China Seminar | 11 April 1996
The Black and Red Struggle
Please join us for a rare opportunity to listen to a talk by one of China’s most eloquent dissident intellectuals. Some in Honolulu will remember his visit to the University in 1990, shortly after the Tiananmen tragedy. The Tiananmen events necessitated Yan Jiaqi’s and his wife Gao Gao’s dramatic escape from China, followed by their years in Paris, supported by the French government. Mr. Yan’s voice of political conscience has been likened to that of Vaclav Havel, president of the Czech Republic.
This spring (May 16) marks the thirtieth anniversary of the beginning of the traumatic Cultural Revolution that raged in China from 1966 to 1976. The University of Hawai’i Press has just published a translation of Turbulent Decade: A History of the Cultural Revolution, a comprehensive narrative account of this colossal event, by Yan Jiaqi and Gao Gao.

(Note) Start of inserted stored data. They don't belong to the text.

/-- In FAULT a lost frame leaves the transmit slot and, a control frame, its queue; its peer is marked (R129, R173). -/
theorem readSlot_of_faultLost {t : TxFrame} {s : State} (hf : s.sct.station = .fault)
    (h : 1 + s.par.linkRetry ≤ t.attempts) (hb : t.isData = true ∨ ∃ r, t.frame.body = .abort r) :
    s.readSlot t none = (s.unsent t).markSilent t.frame.dst := by
  unfold unsent
  cases hd : t.isData with
  | true =>
    rw [readSlot_of_faultExhausted hf hd h]
    simp [emptyTx]
  | false =>
    obtain ⟨r, hr⟩ := hb.resolve_left (by simp [hd])
    rw [readSlot_of_exhausted (.inr hd) h, linkExhausted_of_not_probe (by simp [hr])]
    have hsrc : t.src = .ctrl := by
      cases hs : t.src with
      | ctrl => rfl
      | data b => simp [TxFrame.isData, hs] at hd
    simp [lost, hsrc, emptyTx, freeInSlot]

/-- The control entries left: at a lost control frame its own is gone, and those to the peer are. -/
theorem filter_lost_ctrl (l : List CtrlEntry) (d : Bool) (f : CtrlEntry → Bool) :
    (l.filter fun c => !c.inSlot || d).filter (fun c => c.inSlot || f c) =
      l.filter fun c => if c.inSlot then d else f c := by
  rw [List.filter_filter]
  refine List.filter_congr fun c _ => ?_
  cases c.inSlot <;> simp

end State

/-- Settles O16 (R113, R124, R129, R169, R173, R174). -/
theorem unansweredFrameEnds : Obligations.UnansweredFrameEnds := by
  unfold Obligations.UnansweredFrameEnds
  refine ⟨?_, ?_, ?_⟩
  · intro t ackt ackb collided s ho hf hp ht hn
    rw [State.exec_ackSlot_unanswered ho hp ht hn]
    have hfree : (s.setPhase .idle none).sct.station ≠ .fault ∨ t.isData = false := .inl hf
    refine ⟨fun h => congrArg _ (State.readSlot_of_left hfree h), ?_, ?_⟩
    · rintro h hsrc ⟨m, hbody⟩ hst hopen
      have hnum := State.numberFree_facts (s := (s.setPhase .idle none).emptyTx.freeInSlot) hopen
      refine ⟨_, rfl, ?_⟩
      rw [State.readSlot_of_exhausted hfree h, State.linkExhausted_of_probe (s := s.setPhase .idle none) hsrc hbody hst]
      exact ⟨hnum.station, congrArg (·.tx) hnum.lpt, hnum.ctrl, congrArg (·.peers) hnum.lpt, hnum.queue, hnum.faultPin,
        hnum.slots, hnum.offers⟩
    · intro h hbody
      have hsil := State.lost_silent (t := t) (s := s.setPhase .idle none) hf
      obtain ⟨fbd, hshape⟩ := State.lost_shape t (s.setPhase .idle none)
      refine ⟨_, rfl, ?_⟩
      rw [State.readSlot_of_exhausted hfree h, State.linkExhausted_of_not_probe hbody]
      rw [hshape] at hsil ⊢
      exact ⟨hsil.tx, hsil.peer.1, hsil.peer.2, hsil.ctrl.trans (State.filter_lost_ctrl _ _ _), hsil.line, hsil.owed,
        hsil.deferred, hsil.live, hsil.retiring, hsil.ready, hsil.others, hsil.offers, hsil.queue⟩
  · intro t ackt ackb collided s ho hf hp ht hn
    rw [State.exec_ackSlot_unanswered ho hp ht hn]
    refine ⟨fun hsrc h => ?_, fun hd h => ?_, fun h hb => ⟨_, rfl, ?_⟩⟩
    · have hd : t.isData = false := by simp [TxFrame.isData, hsrc]
      exact congrArg _ (State.readSlot_of_left (s := s.setPhase .idle none) (.inr hd) h)
    · exact congrArg _ (State.readSlot_of_faultData (s := s.setPhase .idle none) hf hd (.inr h))
    · rw [State.readSlot_of_faultLost (s := s.setPhase .idle none) hf h hb,
        State.markSilent_of_fault (s := (s.setPhase .idle none).unsent t) hf]
      have hpeer := State.silencing_peer t.frame.dst s
      refine ⟨rfl, rfl, hpeer.1, hpeer.2, ?_, rfl, rfl, rfl, rfl, rfl, rfl⟩
      exact State.filter_lost_ctrl s.txq.ctrl t.isData fun c => c.frame.dst != t.frame.dst
  · intro t ackt ackb s ho hf hp ht hd ha
    rw [State.exec_ackSlot_sent ho hp ht]
    exact congrArg _ (State.readSlot_of_faultData (s := s.setPhase .idle none) hf hd
      (.inl (readAnswer_ne_none ha)))

end Sys2Proof.Machine
end

section
/-!
SUPPORT. The end of the station's own acknowledge slot with an answer (R111, R112, R124): what TAKEN and BUSY bring to the
owner of the frame.
-/

namespace Sys2Proof.Machine

namespace State

/-! ### The entry in the transmit slot -/

/-- The control queue holds the entry c in the transmit slot, between the entries pre and post that are not in it. -/
structure InTxSlot (s : State) (pre : List CtrlEntry) (c : CtrlEntry) (post : List CtrlEntry) : Prop where
  queue : s.txq.ctrl = pre ++ c :: post
  inSlot : c.inSlot = true
  rest : ∀ d ∈ pre ++ post, d.inSlot = false

/-- The frame has left the transmit slot with an outcome, and these control entries are left (R111, R124). -/
def sentWith (l : List CtrlEntry) (s : State) : State := { s with
  txq := { s.txq with ctrl := l },
  lpt := { s.lpt with tx := none, phase := .idle, pins := { s.lpt.pins with ack := none } } }

theorem InTxSlot.find {s : State} {pre post : List CtrlEntry} {c : CtrlEntry} (h : s.InTxSlot pre c post) :
    s.txq.ctrl.find? (·.inSlot) = some c := by
  have hpre : pre.find? (·.inSlot) = none :=
    List.find?_eq_none.mpr fun d hd => by simp [h.rest d (List.mem_append_left _ hd)]
  rw [h.queue, List.find?_append, hpre, List.find?_cons_of_pos h.inSlot]
  rfl

theorem InTxSlot.filter {s : State} {pre post : List CtrlEntry} {c : CtrlEntry} (h : s.InTxSlot pre c post) :
    s.txq.ctrl.filter (fun d => !d.inSlot) = pre ++ post := by
  have hkeep : ∀ l : List CtrlEntry, (∀ d ∈ l, d.inSlot = false) → l.filter (fun d => !d.inSlot) = l := fun l hl =>
    List.filter_eq_self.mpr fun d hd => by simp [hl d hd]
  rw [h.queue, List.filter_append, List.filter_cons_of_neg (by simp [h.inSlot]),
    hkeep pre fun d hd => h.rest d (List.mem_append_left _ hd), hkeep post fun d hd => h.rest d (List.mem_append_right _ hd)]

theorem InTxSlot.freed {s : State} {pre post : List CtrlEntry} {c : CtrlEntry} (h : s.InTxSlot pre c post) :
    (s.setPhase .idle none).emptyTx.freeInSlot = s.sentWith (pre ++ post) := by
  unfold freeInSlot sentWith
  simp only [setPhase, emptyTx]
  rw [h.filter]

theorem InTxSlot.length {s : State} {pre post : List CtrlEntry} {c : CtrlEntry} (h : s.InTxSlot pre c post) :
    s.txq.ctrl.length = (pre ++ post).length + 1 := by
  rw [h.queue]
  simp [Nat.add_assoc]

/-! ### The answer returned -/

theorem readSlot_of_taken {t : TxFrame} {s : State} (h : s.sct.station ≠ .fault ∨ t.isData = false) :
    s.readSlot t (some .taken) = s.linkTaken t := by
  have hn : ¬(s.sct.station = .fault ∧ t.isData = true) := by
    rintro ⟨h1, h2⟩
    obtain h | h := h
    · exact h h1
    · simp [h] at h2
  exact if_neg hn

theorem readSlot_of_busy {t : TxFrame} {s : State} (h : s.sct.station ≠ .fault ∨ t.isData = false) :
    s.readSlot t (some .busy) = s.linkBusy t := by
  have hn : ¬(s.sct.station = .fault ∧ t.isData = true) := by
    rintro ⟨h1, h2⟩
    obtain h | h := h
    · exact h h1
    · simp [h] at h2
  exact if_neg hn

theorem isData_of_ctrl {t : TxFrame} (h : t.src = .ctrl) : t.isData = false := by
  unfold TxFrame.isData
  rw [h]

/-- A control frame TAKEN: its entry leaves the queue, and its owner hears of it (R111). -/
theorem exec_ackSlot_ctrlTaken {t : TxFrame} {s : State} {pre post : List CtrlEntry} {c : CtrlEntry}
    (ho : s.observes = true) (hp : s.lpt.phase = .sent false) (ht : s.lpt.tx = some t) (hsrc : t.src = .ctrl)
    (h : s.InTxSlot pre c post) :
    exec (.acknowledgeSlot true false) s = .next ((s.sentWith (pre ++ post)).ctrlTaken c) := by
  rw [exec_ackSlot_sent ho hp ht]
  have hread : (s.setPhase .idle none).readSlot t (some .taken) = _ := readSlot_of_taken (.inr (isData_of_ctrl hsrc))
  have hfind : (s.setPhase .idle none).txq.ctrl.find? (·.inSlot) = some c := h.find
  show Host.Outcome.next ((s.setPhase .idle none).readSlot t (some .taken)) = _
  rw [hread, ← h.freed]
  unfold linkTaken
  simp only [hsrc, hfind]

theorem exec_ackSlot_ctrlBusy {t : TxFrame} {ackt : Bool} {s : State} {pre post : List CtrlEntry} {c : CtrlEntry}
    (ho : s.observes = true) (hp : s.lpt.phase = .sent false) (ht : s.lpt.tx = some t) (hsrc : t.src = .ctrl)
    (h : s.InTxSlot pre c post) :
    exec (.acknowledgeSlot ackt true) s = .next ((s.setPhase .idle none).emptyTx.ctrlBusy c) := by
  rw [exec_ackSlot_sent ho hp ht]
  have hread : (s.setPhase .idle none).readSlot t (some .busy) = _ := readSlot_of_busy (.inr (isData_of_ctrl hsrc))
  have hfind : (s.setPhase .idle none).txq.ctrl.find? (·.inSlot) = some c := h.find
  show Host.Outcome.next ((s.setPhase .idle none).readSlot t (some .busy)) = _
  rw [hread]
  unfold linkBusy
  simp only [hsrc, hfind]

theorem live_iff (s : State) (i : SlotId) (g : Gen) : s.live i g = true ↔ (∃ e, s.ex i = some e) ∧ s.gen i = g := by
  simp [live, Option.isSome_iff_exists]

theorem live_eq_false {s : State} {i : SlotId} {g : Gen} (h : s.ex i = none ∨ s.gen i ≠ g) : s.live i g = false := by
  rw [Bool.eq_false_iff]
  intro hl
  obtain ⟨⟨e, he⟩, hg⟩ := (live_iff s i g).mp hl
  obtain h | h := h
  · simp [h] at he
  · exact h hg

/-- The frame of a live slot TAKEN reaches its slot (R111). -/
theorem ctrlTaken_of_slot {s : State} {c : CtrlEntry} {i : SlotId} {e : Exchange} (hf : s.sct.station ≠ .fault)
    (hc : c.owner = .slot i (s.gen i)) (he : s.ex i = some e) : s.ctrlTaken c = s.slotTaken i c.frame e := by
  have hl : s.live i (s.gen i) = true := (live_iff ..).mpr ⟨⟨e, he⟩, rfl⟩
  unfold ctrlTaken
  simp only [hc, hf, hl, he, or_self, Bool.true_eq_false, if_false]

theorem ctrlBusy_of_slot {s : State} {c : CtrlEntry} {i : SlotId} {e : Exchange} (hf : s.sct.station ≠ .fault)
    (hc : c.owner = .slot i (s.gen i)) (he : s.ex i = some e) : s.ctrlBusy c = s.slotBusy i c e (c.busy + 1) := by
  have hl : s.live i (s.gen i) = true := (live_iff ..).mpr ⟨⟨e, he⟩, rfl⟩
  unfold ctrlBusy
  simp only [hc, hf, hl, he, or_self, Bool.true_eq_false, if_false]

/-- A frame without a live owner is done with its outcome (R17, R111, R112). -/
theorem ctrlTaken_of_unowned {s : State} {c : CtrlEntry}
    (h : c.owner = .nobody ∨ ∃ j g, c.owner = .slot j g ∧ (s.ex j = none ∨ s.gen j ≠ g)) : s.ctrlTaken c = s := by
  obtain h | ⟨j, g, hc, hd⟩ := h
  · unfold ctrlTaken
    simp only [h]
  · unfold ctrlTaken
    simp only [hc, live_eq_false hd, or_true, if_true]

theorem ctrlBusy_of_unowned {s : State} {c : CtrlEntry}
    (h : c.owner = .nobody ∨ ∃ j g, c.owner = .slot j g ∧ (s.ex j = none ∨ s.gen j ≠ g)) :
    s.ctrlBusy c = s.freeInSlot := by
  obtain h | ⟨j, g, hc, hd⟩ := h
  · unfold ctrlBusy
    simp only [h]
  · unfold ctrlBusy
    simp only [hc, live_eq_false hd, or_true, if_true]

end State

theorem FrameBody.isAbort_iff (b : FrameBody) : b.isAbort = true ↔ ∃ r, b = .abort r := by
  cases b <;> simp [isAbort]

theorem FrameBody.isOpen_iff (b : FrameBody) : b.isOpen = true ↔ ∃ k d n, b = .openReq k d n := by
  cases b <;> simp [isOpen]

theorem FrameBody.isDone_iff (b : FrameBody) : b.isDone = true ↔ ∃ n, b = .done n := by
  cases b <;> simp [isDone]

theorem FrameBody.isCredit_iff (b : FrameBody) : b.isCredit = true ↔ ∃ n, b = .credit n := by
  cases b <;> simp [isCredit]

theorem FrameBody.isProbe_iff (b : FrameBody) : b.isProbe = true ↔ ∃ m, b = .probe m := by
  cases b <;> simp [isProbe]

namespace State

Former members of the Academy of Social Sciences in Beijing and well known throughout China, the authors are in Hawaii for the appearance of this book.
The “Black and Red Struggle” refers to the struggle between the “black and red elements” during the Cultural Revolution. Yan Jiaqi’s talk, however, will address such struggles going on this very moment in China. The talk is one of the events celebrating the publication of Turbulent Decade.
The enclosed flyer conveys details of this important book.